Statistical modelling:
Statistical analyses were undertaken using R version 4.1.2 (R Core Team,
2022). Prior to statistical modelling, data exploration was conducted
following Zuur et al., (2010). Autocorrelation was observed in the data
using ACF plots with itasdug package (van Rij et al., 2015).
Generalised Additive Models (GAMs) were conducted using the functionbam within the mgcv package which is optimised to deal
with large data sets. GAMs were fitted with autoregressive (AR(1))
correlation structure to account for observed autocorrelation, and a
negative binomial error distribution (theta values obtained using
function gam and nb distribution), with logarithmic link
function, to deal with zero-inflation in the data (Wood, 2011; Woodet al., 2015). The rho values for the AR structure (which
control the degree of permitted autocorrelation (Wood, 2017)) were
determined using the itsadug package and ACF plots. The parameter
gamma was set to 1.2 to reduce potential overfitting of splines.

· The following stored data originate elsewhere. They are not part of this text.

-- ==== Sys2Proof/Word.lean ====
section
/-! DEFINITION. The word types of the ND-3400 and the index types of its blocks (00_scope.md, Table 0-3). -/

namespace Sys2Proof

/-- A byte of exchange memory or of a frame. -/
abbrev Byte := BitVec 8

/-- A 16-bit field: a link, a change count, a mask of 16 lines. -/
abbrev Half := BitVec 16

/-- A 32-bit field: a result value, voyage clock seconds, a claim set. -/
abbrev Word := BitVec 32

/-- One of the four lanes. -/
abbrev Lane := Fin 4

/-- One of the 12 fire zones. -/
abbrev ZoneId := Fin 12

/-- One of the 8 movers. -/
abbrev MoverId := Fin 8

/-- One of the 24 doors. -/
abbrev DoorId := Fin 24

/-- One of the 16 call lines. -/
abbrev LineId := Fin 16

/-- One of the 44 field stations. -/
abbrev StationId := Fin 44

/-- One of the 52 board slots. -/
abbrev SlotId := Fin 52

/-- One of the 32 claim entries (R153). -/
abbrev EntryId := Fin 32

end Sys2Proof
end

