/-- The call store, Table 4-2. The pool is the three queue lists together. -/
structure CallStore where
  routine          : List CallEntry
  urgent           : List CallEntry
  emergency        : List CallEntry
  active           : Option CallEntry
  suspendedRoutine : Option CallEntry
  suspendedUrgent  : Option CallEntry
  nextId           : Nat
  lastCall         : Vector (Option Nat) 4
  lastEnded        : Vector Bool 4
deriving DecidableEq, Repr

inductive PlayerState where
  | unknown | ready | playing | cutting | fault
deriving DecidableEq, Repr

/-- The timeout kinds of R103, in the order of Table 4-7. -/
inductive TimeoutKind where
  | started | done | cutDone | status
deriving DecidableEq, Repr

/-- The last fault cause of the player slot (Table 4-7). -/
inductive PlayerCause where
  | none
  | timeout (kind : TimeoutKind)
  | err (code : Byte)
deriving DecidableEq, Repr

/-- The Announcement Link (R101). `sentFrame` is the last frame on ATX. -/
structure Player where
  state        : PlayerState
  message      : Byte
  startedSeen  : Bool
  length       : Nat
  replyTimer   : Option (TimeoutKind × Nat)
  probeTimer   : Option Nat
  cause        : PlayerCause
  faultCount   : Half
  discardCount : Half
  sentFrame    : List Byte
deriving DecidableEq, Repr

/-! ### Cadence Unit (R113, R114) -/

inductive GeneratorState where
  | stopped | running | stopping
deriving DecidableEq, Repr

/-- The shown pattern with the P and D it had when the generator took it (R113). -/
structure ShownPattern where
  number : Nat
  period : Nat
  lead   : Nat
deriving DecidableEq, Repr

/-- A line generator with its demand set (R113, R114). `endDue`: a tick has found the counter at P - 1 and the period
end is not yet taken (log entry 6). -/
structure Generator where
  state   : GeneratorState
  counter : Nat
  shown   : Option ShownPattern
  fire    : Bool
  warn    : Bool
  chime   : Option Nat
  endDue  : Bool
deriving DecidableEq, Repr

/-! ### Exchange Port (R128, R130 to R134) -/

/-- The content of a board slot (Table 6-6), less the counts. -/
structure SlotContent where
  state  : Nat
  cause  : Nat
  flags  : Nat
  first  : Word
  second : Word
  time   : Stamp
deriving DecidableEq, Repr

/-- What the Exchange Port holds for a board slot (R130, R131): the shadow change count, the last-read seen count and
notify enable, the newest content handed over and whether its burst waits. -/
structure BoardSlot where
  shadow  : Half
  seen    : Half
  notify  : Bool
  content : SlotContent
  waiting : Bool
deriving DecidableEq, Repr

/-- The seen-count read of R131. -/
inductive ReadState where
  | idle | underWay | further
deriving DecidableEq, Repr

structure ExchangePort where
  slots        : Vector BoardSlot 52
  read         : ReadState
  pendingCount : Nat
  lowest       : Option SlotId
  nIntLow      : Bool
deriving DecidableEq, Repr

/-! ### Lane Engine (R135, Table 7-1) -/

inductive LaneState where
  | idle | resting | working | waiting | aborting | stopped
deriving DecidableEq, Repr

inductive WaitKind where
  | action | hold | claim | groupClose
deriving DecidableEq, Repr

/-- The lane causes in the order of Table 7-3. -/
inductive LaneCause where
  | linkInvalid | notArmed | failedOrder | groupAborted | haltOrder | cancelled | lanesDisabled | depth | startIgnored
deriving DecidableEq, Repr

inductive Anchor where
  | absent
  | start
  | record (link : Half)
deriving DecidableEq, Repr

/-- A record a lane holds: its link, whether it was taken as STANDING, the 64 bytes kept when it was taken (R126), and
whether its order has clamped a value (R31). -/
structure HeldRecord where
  link     : Half
  standing : Bool
  bytes    : List Byte
  clamped  : Bool
deriving DecidableEq, Repr

/-- One level of a nest (R159): its GROUP OPEN record, the claim set it was opened with, that set with what has been
merged into it (R162), the mode RETURN, and the opened-in-detour flag. -/
structure Level where
  record   : HeldRecord
  opened   : Word
  claimSet : Word
  returns  : Bool
  inDetour : Bool
deriving DecidableEq, Repr

/-- The abort causes of Table 8-2. -/
inductive AbortCause where
  | zone | fault | conflict | scope | depth | order | explicit | cancel
deriving DecidableEq, Repr

/-- The abort record of R164. `returns` is the mode of the abort, RETURN or HALT. -/
structure AbortRecord where
  cause            : AbortCause
  code             : Nat
  depth            : Nat
  link             : Half
  returnIncomplete : Bool
  furtherCause     : Bool
  stopCause        : Option LaneCause
  badLink          : Option Half
  returns          : Bool
deriving DecidableEq, Repr

/-- A lane context, Table 7-1. The nest lists the innermost level first. `badLink` is the link that could not be taken
(R124, R143); `holdTimer` and `holdMarks` are the duration of a HOLD and the marks it has counted (R144). -/
structure LaneContext where
  state        : LaneState
  current      : Option HeldRecord
  link         : Option Half
  anchor       : Anchor
  returnAnchor : Option Half
  nest         : List Level
  bridge       : Bool
  waitKind     : Option WaitKind
  budget       : Nat
  retired      : Half
  lastMark     : Half
  cause        : Option LaneCause
  badLink      : Option Half
  holdTimer    : Option Nat
  holdMarks    : Nat
  abort        : Option AbortRecord
deriving DecidableEq, Repr

/-! ### Claim Table (R153, R155) -/

inductive ClaimKind where
  | implicit | group
deriving DecidableEq, Repr

/-- A saved state: a mover's position in counts, or a door's OPEN or CLOSED (R161). -/
inductive Saved where
  | position (counts : Nat)
  | opened
  | closed
deriving DecidableEq, Repr

inductive ReturnStatus where
  | none | pending | underWay | met | zoneLimited | incomplete
deriving DecidableEq, Repr

structure Claim where
  holder : Option Lane
  kind   : Option ClaimKind
  level  : Nat
  saved  : Option Saved
  status : ReturnStatus
deriving DecidableEq, Repr

/-- A waiter (R155). The need is a claim set over the entries. -/
structure Waiter where
  lane    : Lane
  need    : Word
  isGroup : Bool
  start   : Word
  timer   : Nat
deriving DecidableEq, Repr

/-! ### Field Link Controller (R169 to R172) -/

/-- A station record, Table 9-1. The reply fields are the status byte and, for a mover, the position. -/
structure Station where
  state    : LinkCond
  misses   : Nat
  polled   : Bool
  status   : Byte
  position : Nat
deriving DecidableEq, Repr

/-- The exchange under way (R172): its station, whether a mover poll carried the brake released, and whether the
outcome is to be discarded because an adoption has disabled the station (R171). -/
structure Exchange where
  station  : StationId
  released : Bool
  discard  : Bool
deriving DecidableEq, Repr

structure FieldLink where
  stations    : Vector Station 44
  cycleNumber : Nat
  due         : List StationId
  exchange    : Option Exchange
  lastLost    : Option StationId
  lossCount   : Half
  sentFrame   : List Byte
deriving DecidableEq, Repr

/-! ### Deck Plan (R178, Tables 10-2 to 10-6) -/

structure PlanHeader where
  claimWait       : Nat
  muster          : Half
  firePattern     : Nat
  fireChime       : Nat
  fireRepeats     : Nat
  chimeRoutine    : Nat
  chimeUrgent     : Nat
  chimeEmergency  : Nat
deriving DecidableEq, Repr

structure PlanZone where
  enabled     : Bool
  autoShut    : Bool
  confirm     : Nat
  fireMessage : Byte
  shutMessage : Byte
  warnPattern : Nat
deriving DecidableEq, Repr

inductive MoverKind where
  | ramp | visor | panelEnd
deriving DecidableEq, Repr

/-- A mover entry of the plan; `zoned` says that its zone byte names a zone, as that of an enabled entry does (R179). -/
structure PlanMover where
  enabled      : Bool
  kind         : MoverKind
  zoned        : Bool
  zone         : ZoneId
  partner      : Option MoverId
  lower        : Nat
  upper        : Nat
  vmax         : Nat
  accel        : Nat
  vc           : Nat
  vapp         : Nat
  dapp         : Nat
  kp           : Nat
  kf           : Nat
  efollow      : Nat
  etol         : Nat
  prerequisite : Option MoverId
  prePreset    : Nat
  preTolerance : Nat
  settleLimit  : Nat
  brakeTime    : Nat
  presets      : Vector Nat 8
  shold        : Nat
  sfault       : Nat
  floatWindow  : Nat
  floatMin     : Nat
  floatMax     : Nat
deriving DecidableEq, Repr

structure PlanDoor where
  enabled     : Bool
  zoneA       : ZoneId
  zoneB       : Option ZoneId
  retries     : Nat
  lead        : Nat
  fireLead    : Nat
  motionLimit : Nat
  retryDelay  : Nat
deriving DecidableEq, Repr

structure PlanPattern where
  period : Nat
  lead   : Nat
  count  : Nat
deriving DecidableEq, Repr

/-- The adopted plan copy. `messages` lists the maximum lengths of messages 1, 2, ... in order. -/
structure Plan where
  header   : PlanHeader
  zones    : Vector PlanZone 12
  movers   : Vector PlanMover 8
  doors    : Vector PlanDoor 24
  patterns : Vector PlanPattern 8
  messages : List Nat
deriving DecidableEq, Repr

/-! ### Control Port (R184 to R187) -/

inductive PartState where
  | starting | layoutWait | planWait | ready
deriving DecidableEq, Repr

/-- `inReset`: a soft reset is in progress, or nRESET is low (R184, R185). `nResetLow` is the level of the nRESET pin. -/
structure ControlPort where
  lanesEnable : Bool
  intEn       : Bool
  bridgeLanes : BitVec 4
  partState   : PartState
  inReset     : Bool
  nResetLow   : Bool
deriving DecidableEq, Repr

/-! ### Results and micro-operations -/

/-- The result codes of Table 6-5, in its order. -/
inductive ResultCode where
  | done | started | merged | condition
  | badRecord | noPlan | authority | mismatch | zoneState | busy | notClaimed | claimTimeout
  | faulted | localMode | prerequisite | dependent | outOfLimits | queueFull | displaced | superseded | cancelled
  | stopped | failed | blocked | expired | signalled | aborted | alarmPresent | fireLatched | noMessage | planInvalid
  | nestedDetour
deriving DecidableEq, Repr

/-- The content of a result block (Table 6-3). `none` is a value that no chapter gives: a free value (log entry 10). -/
structure Result where
  code   : ResultCode
  flags  : Byte
  detail : Option Half
  first  : Option Word
  second : Option Word
deriving DecidableEq, Repr

/-- The micro-operations of one event: what one block asks of or reports to another inside the event. They stand on
the agenda, and a micro-operation's own requests come before the rest of it (log entry 8). -/
inductive Act where
  | orderEnds (lane : Lane) (result : Result)
  | passOrder (lane : Lane)
  | blockOrder (lane : Lane)
  | laneCancel (lane : Lane) (cause : LaneCause)
  | nestAbort (lane : Lane) (cause : AbortCause) (code : Nat) (stop : Option LaneCause) (badLink : Option Half)
  | abortTest (lane : Lane)
  | closeTest (lane : Lane)
  | arbitrate
  | steadyReport (entry : EntryId)
  | faultReport (entry : EntryId)
  | endShutWaiters (zone : ZoneId) (code : ResultCode)
  | zoneRetire (lane : Lane)
  | moverStop (mover : MoverId) (byZone : Bool)
  | moverReturn (mover : MoverId) (position : Nat)
  | moversClear (zone : ZoneId)
  | doorZoneRequest (door : DoorId)
  | doorHalt (door : DoorId)
  | doorReturn (door : DoorId) (bridge : Bool)
  | doorClosed (door : DoorId)
  | doorLeft (door : DoorId)
  | shutTest (zone : ZoneId)
  | zoneAborts (zone : ZoneId)
  | zoneCall (zone : ZoneId) (priority : Priority) (message : Byte) (lines : Half) (repeats chime : Nat)
  | selectCall
deriving DecidableEq, Repr

/-- Everything the part itself holds. `agenda`, `writes` and `forced` are empty between events (log entries 8, 11);
`openValues` and `openCount` are the source of the free values (log entry 10). -/
structure Part where
  time       : TimeBase
  zones      : Vector Zone 12
  movers     : Vector Mover 8
  doors      : Vector Door 24
  calls      : CallStore
  player     : Player
  lines      : Vector Generator 16
  board      : ExchangePort
  lanes      : Vector LaneContext 4
  claims     : Vector Claim 32
  waiters    : List Waiter
  claimTicks : Word
  field      : FieldLink
  plan       : Option Plan
  generation : Word
  port       : ControlPort
  agenda     : List Act
  writes     : List Host.Cell
  forced     : List SlotId
  openValues : List Word
  openCount  : Nat
deriving DecidableEq, Repr

/-- The machine: the commands that wait, exchange memory, and the part. -/
structure State where
  pending : List Instr
  mem     : List Host.Cell
  part    : Part
deriving DecidableEq, Repr

/-- Why the model stops with a fault. -/
inductive Fault where
  /-- Raised by `hostWriteWord` alone, when the host's bus access names an address that exchange memory does not have
  (R121, R122). No command of the table raises it. Safe. -/
  | outsideMemory (address : Nat)
deriving DecidableEq, Repr

/-- Why the model refuses a command. -/
inductive Refusal where
  /-- Raised by `exec` alone, for a command that has no meaning yet. Safe. -/
  | notModelled (mnemonic : String)
deriving DecidableEq, Repr

/-! ### Values after reset -/

/-- Table 1-1, column Default. -/
def Zone.reset : Zone :=
  { state := .secure, level := .none, detectionDisabled := false, confirmTimer := none, fireLatched := false,
    notClosed := 0, link := .unknown, loop := none, callPoint := false, callLost := false, fireTime := 0 }

/-- Table 2-1, column Default: the shared part. -/
def Motion.reset : Motion :=
  { state := .offline, cause := none, phase := .accel, reversal := false, setpoint := none, speed := 0, up := true,
    target := none, pending := none, share := 100, stopLatch := false, floatAlarm := false, brakeJudged := false,
    brakeTimer := none, settleTimer := none, waiting := none }

/-- Table 2-1, column Default. -/
def Mover.reset : Mover :=
  { motion := Motion.reset, position := 0, sent := 0, valve := 0, followRun := 0, settleRun := 0, endJudged := false,
    brakeReleased := false, toeBroken := false, localReported := false, faultReported := false, step := none }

The data were analysed for every hour and the response variables used
were the number of minutes with porpoise detections for each hour (0-60
Detection positive minutes, or DPM) and the number of foraging buzzes
(ICI <10ms) recorded per hour. Explanatory variables included
diel period as a factor and month, temperature, noise, difference to
high tide and tidal range as smooth terms. Circular smoothers were used
for month and difference to high tide. Thin-plate regression splines
with shrinkage were used for the remaining smooth terms which return the
simplest effective spline. Generalized-cross validation and manual knot
selection were used, with chosen values visually selected based on the
trade-off between the overall simplicity of the model and the
explanatory power of smooth graphs. To decide between the appropriate
tidal variable for analysis each were included in the full model and
models compared based on AIC score. Time difference to high tide
resulted in the model with the lowest AIC and was used for further
analysis.
The relatedness between the smooth terms in the model were measured
using the function concurvity, in a similar manner to variance
inflation factors used for Generalised Liner Models (GLM). Relatedness
was measured on a scale of 0-1, with 0 indicating no difference and 1
indicating that terms are identifiable from each other. Concurvity was
not found, so all terms were retained for analysis. Stepwise model
selection was performed where non-significant interactions were dropped
from the model (starting with the least significant) and model
validation repeated. Models were compared using AIC to choose the best
and final model. Model performance was checked using gam.check based on
traditional QQ plot and residual plots (Wood, 2006). Model goodness of
fit was described by deviance explained, and area under the receiver
operator curve (AUC), package caret (Kuhn, 2008). AUC was
calculated by predicting a binomial response variable from the fitted
model and compared to the observed presence/ absence of the variable.
This results in a value ranging from 0-1, with values closer to 1
indicating better model fit (Boyce et al., 2002). Graphical
outputs were produced using the mgcViz package (Fasiolo et
al ., 2018) and ggplot2 (Wickham, 2009).